* [PROMPT]: Of the lines in the data below, write out exactly those from the one holding "(h : execStCluster" through the one holding "exact chg_inTurn (chg_rowStCluster", both included.

BEGIN SOURCE DATA

-- ==== Sys2Proof/Laws/ChgExec1.lean ====
section
/-! SUPPORT. What each meaning may change, part 1. -/

namespace Sys2Proof.Machine

theorem withUnit_next {b : Bool} {u t : State} (h : withUnit b u = .next t) : u = t := by
  unfold withUnit at h
  split at h
  · injection h
  · contradiction

theorem withWord_next {g : GRef} {w : Word64} {r : IRow} {u t : State} (h : withWord g w r u = .next t) : u = t := by
  unfold withWord at h
  split at h
  · split at h
    · injection h
    · contradiction
  · contradiction

theorem next_inj {u t : State} (h : (.next u : Host.Outcome State Fault Refusal) = .next t) : u = t := by injection h

theorem chg_execCtlNop {s t : State} {a b} (h : execCtlNop a b s = .next t) : Chg [.free, .out, .regs, .cores, .launches, .parts, .dies, .chans] s t := by
  unfold execCtlNop at h
  obtain rfl := withWord_next h
  exact chg_inTurn (chg_rowCtlNop _ _ _) rfl

theorem chg_execCtlExit {s t : State} {a b} (h : execCtlExit a b s = .next t) : Chg [.free, .out, .regs, .cores, .launches, .parts, .dies, .chans, .dbg] s t := by
  unfold execCtlExit at h
  obtain rfl := withWord_next h
  exact chg_inTurn (chg_rowCtlExit _ _ _) rfl

theorem chg_execBarBlock {s t : State} {a b} (h : execBarBlock a b s = .next t) : Chg [.free, .out, .regs, .cores, .launches, .parts, .dies, .chans] s t := by
  unfold execBarBlock at h
  obtain rfl := withWord_next h
  exact chg_inTurn (chg_rowBarBlock _ _ _) rfl

theorem chg_execBarCluster {s t : State} {a b} (h : execBarCluster a b s = .next t) : Chg [.free, .out, .regs, .cores, .launches, .parts, .dies, .chans] s t := by
  unfold execBarCluster at h
  obtain rfl := withWord_next h
  exact chg_inTurn (chg_rowBarCluster _ _ _) rfl

theorem chg_execBarrierOpen {s t : State} {a} (h : execBarrierOpen a s = .next t) : Chg [.cores] s t := by
  unfold execBarrierOpen at h
  obtain rfl := withUnit_next h
  clear h
  repeat' first
    | ((with_reducible apply subF_of); rfl)
    | (with_reducible apply subF.refl)
    | (with_reducible apply Chg.refl)
    | (with_reducible assumption)
    | (with_reducible apply Chg.step (chg_openBarrier _ _ _))
    | (with_reducible apply Chg.foldl)
    | (with_reducible apply Chg.orElse_getD)
    | (with_reducible apply Chg.getD)
    | (with_reducible apply Chg.foldl_snd)
    | intro _
    | split

theorem chg_execCtlJmp {s t : State} {a b} (h : execCtlJmp a b s = .next t) : Chg [.free, .out, .regs, .cores, .launches, .parts, .dies, .chans] s t := by
  unfold execCtlJmp at h
  obtain rfl := withWord_next h
  exact chg_inTurn (chg_rowCtlJmp _ _ _) rfl

theorem chg_execFence {s t : State} {a b} (h : execFence a b s = .next t) : Chg [.free, .out, .regs, .cores, .launches, .parts, .dies, .chans] s t := by
  unfold execFence at h
  obtain rfl := withWord_next h
  exact chg_inTurn (chg_rowFence _ _ _) rfl

theorem chg_execFenceComplete {s t : State} {a} (h : execFenceComplete a s = .next t) : Chg [.cores] s t := by
  unfold execFenceComplete at h
  obtain rfl := withUnit_next h
  clear h
  repeat' first
    | ((with_reducible apply subF_of); rfl)
    | (with_reducible apply subF.refl)
    | (with_reducible apply Chg.refl)
    | (with_reducible assumption)
    | (with_reducible apply Chg.step (chg_arrive _ _))
    | (with_reducible apply Chg.step (chg_dropL1 _ _))
    | (with_reducible apply Chg.step (chg_wake _ _))
    | (with_reducible apply Chg.foldl)
    | (with_reducible apply Chg.orElse_getD)
    | (with_reducible apply Chg.getD)
    | (with_reducible apply Chg.foldl_snd)
    | intro _
    | split
    | dsimp only
    | ((with_reducible refine Chg.mk rfl ?_ rfl rfl rfl rfl ?_); · (intro x hx; cases x <;> first | rfl | exact ⟨rfl, rfl⟩ | exact absurd (by decide) hx))

theorem chg_execCtlRsr {s t : State} {a b} (h : execCtlRsr a b s = .next t) : Chg [.free, .out, .regs, .cores, .launches, .parts, .dies, .chans] s t := by
  unfold execCtlRsr at h
  obtain rfl := withWord_next h
  exact chg_inTurn (chg_rowCtlRsr _ _ _) rfl

theorem chg_execBr {s t : State} {a b} (h : execBr a b s = .next t) : Chg [.free, .out, .regs, .cores, .launches, .parts, .dies, .chans] s t := by
  unfold execBr at h
  obtain rfl := withWord_next h
  exact chg_inTurn (chg_rowBr _ _ _) rfl

theorem chg_execBrLink {s t : State} {a b} (h : execBrLink a b s = .next t) : Chg [.free, .out, .regs, .cores, .launches, .parts, .dies, .chans] s t := by
  unfold execBrLink at h
  obtain rfl := withWord_next h
  exact chg_inTurn (chg_rowBrLink _ _ _) rfl

theorem chg_execIllegalOpcode {s t : State} {a b} (h : execIllegalOpcode a b s = .next t) : Chg [.free, .out, .regs, .cores, .launches, .parts, .dies, .chans] s t := by
  unfold execIllegalOpcode at h
  obtain rfl := withWord_next h
  exact chg_inTurn (chg_rowIllegalOpcode _ _ _) rfl

theorem chg_execI32Op {s t : State} {a b} (h : execI32Op a b s = .next t) : Chg [.free, .out, .regs, .cores, .launches, .parts, .dies, .chans] s t := by
  unfold execI32Op at h
  obtain rfl := withWord_next h
  exact chg_inTurn (chg_rowI32Op _ _ _) rfl

theorem chg_execI64Op {s t : State} {a b} (h : execI64Op a b s = .next t) : Chg [.free, .out, .regs, .cores, .launches, .parts, .dies, .chans] s t := by
  unfold execI64Op at h
  obtain rfl := withWord_next h
  exact chg_inTurn (chg_rowI64Op _ _ _) rfl

theorem chg_execIntCmp {s t : State} {a b} (h : execIntCmp a b s = .next t) : Chg [.free, .out, .regs, .cores, .launches, .parts, .dies, .chans] s t := by
  unfold execIntCmp at h
  obtain rfl := withWord_next h
  exact chg_inTurn (chg_rowIntCmp _ _ _) rfl

theorem chg_execImmV {s t : State} {a b} (h : execImmV a b s = .next t) : Chg [.free, .out, .regs, .cores, .launches, .parts, .dies, .chans] s t := by
  unfold execImmV at h
  obtain rfl := withWord_next h
  exact chg_inTurn (chg_rowImmV _ _ _) rfl

theorem chg_execImmU {s t : State} {a b} (h : execImmU a b s = .next t) : Chg [.free, .out, .regs, .cores, .launches, .parts, .dies, .chans] s t := by
  unfold execImmU at h
  obtain rfl := withWord_next h
  exact chg_inTurn (chg_rowImmU _ _ _) rfl

theorem chg_execF32Op {s t : State} {a b} (h : execF32Op a b s = .next t) : Chg [.free, .out, .regs, .cores, .launches, .parts, .dies, .chans] s t := by
  unfold execF32Op at h
  obtain rfl := withWord_next h
  exact chg_inTurn (chg_rowF32Op _ _ _) rfl

theorem chg_execF64Op {s t : State} {a b} (h : execF64Op a b s = .next t) : Chg [.free, .out, .regs, .cores, .launches, .parts, .dies, .chans] s t := by
  unfold execF64Op at h
  obtain rfl := withWord_next h
  exact chg_inTurn (chg_rowF64Op _ _ _) rfl

theorem chg_execH2Op {s t : State} {a b} (h : execH2Op a b s = .next t) : Chg [.free, .out, .regs, .cores, .launches, .parts, .dies, .chans] s t := by
  unfold execH2Op at h
  obtain rfl := withWord_next h
  exact chg_inTurn (chg_rowH2Op _ _ _) rfl

theorem chg_execFpCmp {s t : State} {a b} (h : execFpCmp a b s = .next t) : Chg [.free, .out, .regs, .cores, .launches, .parts, .dies, .chans] s t := by
  unfold execFpCmp at h
  obtain rfl := withWord_next h
  exact chg_inTurn (chg_rowFpCmp _ _ _) rfl

theorem chg_execCnv {s t : State} {a b} (h : execCnv a b s = .next t) : Chg [.free, .out, .regs, .cores, .launches, .parts, .dies, .chans] s t := by
  unfold execCnv at h
  obtain rfl := withWord_next h
  exact chg_inTurn (chg_rowCnv _ _ _) rfl

theorem chg_execSfOp {s t : State} {a b} (h : execSfOp a b s = .next t) : Chg [.free, .out, .regs, .cores, .launches, .parts, .dies, .chans] s t := by
  unfold execSfOp at h
  obtain rfl := withWord_next h
  exact chg_inTurn (chg_rowSfOp _ _ _) rfl

theorem chg_execPrOp {s t : State} {a b} (h : execPrOp a b s = .next t) : Chg [.free, .out, .regs, .cores, .launches, .parts, .dies, .chans] s t := by
  unfold execPrOp at h
  obtain rfl := withWord_next h
  exact chg_inTurn (chg_rowPrOp _ _ _) rfl

theorem chg_execGrpShfl {s t : State} {a b} (h : execGrpShfl a b s = .next t) : Chg [.free, .out, .regs, .cores, .launches, .parts, .dies, .chans] s t := by
  unfold execGrpShfl at h
  obtain rfl := withWord_next h
  exact chg_inTurn (chg_rowGrpShfl _ _ _) rfl

theorem chg_execGrpVote {s t : State} {a b} (h : execGrpVote a b s = .next t) : Chg [.free, .out, .regs, .cores, .launches, .parts, .dies, .chans] s t := by
  unfold execGrpVote at h
  obtain rfl := withWord_next h
  exact chg_inTurn (chg_rowGrpVote _ _ _) rfl

theorem chg_execLdLocal {s t : State} {a b} (h : execLdLocal a b s = .next t) : Chg [.free, .out, .regs, .cores, .launches, .parts, .dies, .chans] s t := by
  unfold execLdLocal at h
  obtain rfl := withWord_next h
  exact chg_inTurn (chg_rowLdLocal _ _ _) rfl

theorem chg_execStLocal {s t : State} {a b} (h : execStLocal a b s = .next t) : Chg [.free, .out, .regs, .cores, .launches, .parts, .dies, .chans] s t := by
  unfold execStLocal at h
  obtain rfl := withWord_next h
  exact chg_inTurn (chg_rowStLocal _ _ _) rfl

theorem chg_execRmwLocal {s t : State} {a b} (h : execRmwLocal a b s = .next t) : Chg [.free, .out, .regs, .cores, .launches, .parts, .dies, .chans] s t := by
  unfold execRmwLocal at h
  obtain rfl := withWord_next h
  exact chg_inTurn (chg_rowRmwLocal _ _ _) rfl

theorem chg_execLdCluster {s t : State} {a b} (h : execLdCluster a b s = .next t) : Chg [.free, .out, .regs, .cores, .launches, .parts, .dies, .chans] s t := by
  unfold execLdCluster at h
  obtain rfl := withWord_next h
  exact chg_inTurn (chg_rowLdCluster _ _ _) rfl

theorem chg_execStCluster {s t : State} {a b} (h : execStCluster a b s = .next t) : Chg [.free, .out, .regs, .cores, .launches, .parts, .dies, .chans] s t := by
  unfold execStCluster at h
  obtain rfl := withWord_next h
  exact chg_inTurn (chg_rowStCluster _ _ _) rfl

theorem chg_execRmwCluster {s t : State} {a b} (h : execRmwCluster a b s = .next t) : Chg [.free, .out, .regs, .cores, .launches, .parts, .dies, .chans] s t := by
  unfold execRmwCluster at h
  obtain rfl := withWord_next h
  exact chg_inTurn (chg_rowRmwCluster _ _ _) rfl

theorem chg_execClusterRequestServe {s t : State} {a b} (h : execClusterRequestServe a b s = .next t) : Chg [.cores] s t := by
  unfold execClusterRequestServe at h
  obtain rfl := withUnit_next h
  clear h
  repeat' first
    | ((with_reducible apply subF_of); rfl)
    | (with_reducible apply subF.refl)
    | (with_reducible apply Chg.refl)
    | (with_reducible assumption)
    | (with_reducible apply Chg.step (chg_serveCluster _ _ _))

theorem chg_execClusterResponse {s t : State} {a b} (h : execClusterResponse a b s = .next t) : Chg [.cores] s t := by
  unfold execClusterResponse at h
  obtain rfl := withUnit_next h
  clear h
  repeat' first
    | ((with_reducible apply subF_of); rfl)
    | (with_reducible apply subF.refl)
    | (with_reducible apply Chg.refl)
    | (with_reducible assumption)
    | (with_reducible apply Chg.step (chg_clusterReturn _ _ _))

theorem chg_execLdGlobal {s t : State} {a b} (h : execLdGlobal a b s = .next t) : Chg [.free, .out, .regs, .cores, .launches, .parts, .dies, .chans] s t := by
  unfold execLdGlobal at h
  obtain rfl := withWord_next h
  exact chg_inTurn (chg_rowLdGlobal _ _ _) rfl

theorem chg_execLoadDataReturn {s t : State} {a b} (h : execLoadDataReturn a b s = .next t) : Chg [.free, .out, .regs, .cores, .launches] s t := by
  unfold execLoadDataReturn at h
  obtain rfl := withUnit_next h
  clear h
  repeat' first
    | ((with_reducible apply subF_of); rfl)
    | (with_reducible apply subF.refl)
    | (with_reducible apply Chg.refl)
    | (with_reducible assumption)
    | (with_reducible apply Chg.step (chg_returnLoad _ _ _))

theorem chg_execStGlobal {s t : State} {a b} (h : execStGlobal a b s = .next t) : Chg [.free, .out, .regs, .cores, .launches, .parts, .dies, .chans] s t := by
  unfold execStGlobal at h
  obtain rfl := withWord_next h
  exact chg_inTurn (chg_rowStGlobal _ _ _) rfl

theorem chg_execPushResume {s t : State} {a} (h : execPushResume a s = .next t) : Chg [.cores, .launches, .parts] s t := by
  unfold execPushResume at h
  obtain rfl := withUnit_next h
  clear h
  repeat' first
    | ((with_reducible apply subF_of); rfl)
    | (with_reducible apply subF.refl)
    | (with_reducible apply Chg.refl)
    | (with_reducible assumption)
    | (with_reducible apply Chg.step (chg_resumePush _ _))

theorem chg_execZlGlobal {s t : State} {a b} (h : execZlGlobal a b s = .next t) : Chg [.free, .out, .regs, .cores, .launches, .parts, .dies, .chans, .links] s t := by
  unfold execZlGlobal at h
  obtain rfl := withWord_next h
  exact chg_inTurn (chg_rowZlGlobal _ _ _) rfl

theorem chg_execStoreBufferDrain {s t : State} {a} (h : execStoreBufferDrain a s = .next t) : Chg [.regs, .cores, .launches, .dies, .links] s t := by
  unfold execStoreBufferDrain at h
  obtain rfl := withUnit_next h
  clear h
  repeat' first
    | ((with_reducible apply subF_of); rfl)
    | (with_reducible apply subF.refl)
    | (with_reducible apply Chg.refl)
    | (with_reducible assumption)
    | (with_reducible apply Chg.step (chg_drainStore _ _))

theorem chg_execTrackerRelease {s t : State} {a b} (h : execTrackerRelease a b s = .next t) : Chg [.free, .out, .mem, .poison, .cores, .launches, .dies, .chans] s t := by
  unfold execTrackerRelease at h
  obtain rfl := withUnit_next h
  clear h
  repeat' first
    | ((with_reducible apply subF_of); rfl)
    | (with_reducible apply subF.refl)
    | (with_reducible apply Chg.refl)
    | (with_reducible assumption)
    | (with_reducible apply Chg.step (chg_releaseTrack _ _ _))

theorem chg_execLdRemote {s t : State} {a b} (h : execLdRemote a b s = .next t) : Chg [.free, .out, .regs, .cores, .launches, .parts, .dies, .chans, .links] s t := by
  unfold execLdRemote at h
  obtain rfl := withWord_next h
  exact chg_inTurn (chg_rowLdRemote _ _ _) rfl

theorem chg_execStRemote {s t : State} {a b} (h : execStRemote a b s = .next t) : Chg [.free, .out, .regs, .cores, .launches, .parts, .dies, .chans] s t := by
  unfold execStRemote at h
  obtain rfl := withWord_next h
  exact chg_inTurn (chg_rowStRemote _ _ _) rfl

theorem chg_execStRemoteFinal {s t : State} {a b} (h : execStRemoteFinal a b s = .next t) : Chg [.free, .out, .regs, .cores, .launches, .parts, .dies, .chans, .links] s t := by
  unfold execStRemoteFinal at h
  obtain rfl := withWord_next h
  exact chg_inTurn (chg_rowStRemoteFinal _ _ _) rfl

theorem chg_execRmwGlobal {s t : State} {a b} (h : execRmwGlobal a b s = .next t) : Chg [.free, .out, .regs, .mem, .poison, .cores, .launches, .parts, .dies, .chans, .links] s t := by
  unfold execRmwGlobal at h
  obtain rfl := withWord_next h
  exact chg_inTurn (chg_rowRmwGlobal _ _ _) rfl

end Sys2Proof.Machine
end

END SOURCE DATA

* [RESPONSE]:
theorem chg_execStCluster {s t : State} {a b} (h : execStCluster a b s = .next t) : Chg [.free, .out, .regs, .cores, .launches, .parts, .dies, .chans] s t := by
  unfold execStCluster at h
  obtain rfl := withWord_next h
  exact chg_inTurn (chg_rowStCluster _ _ _) rfl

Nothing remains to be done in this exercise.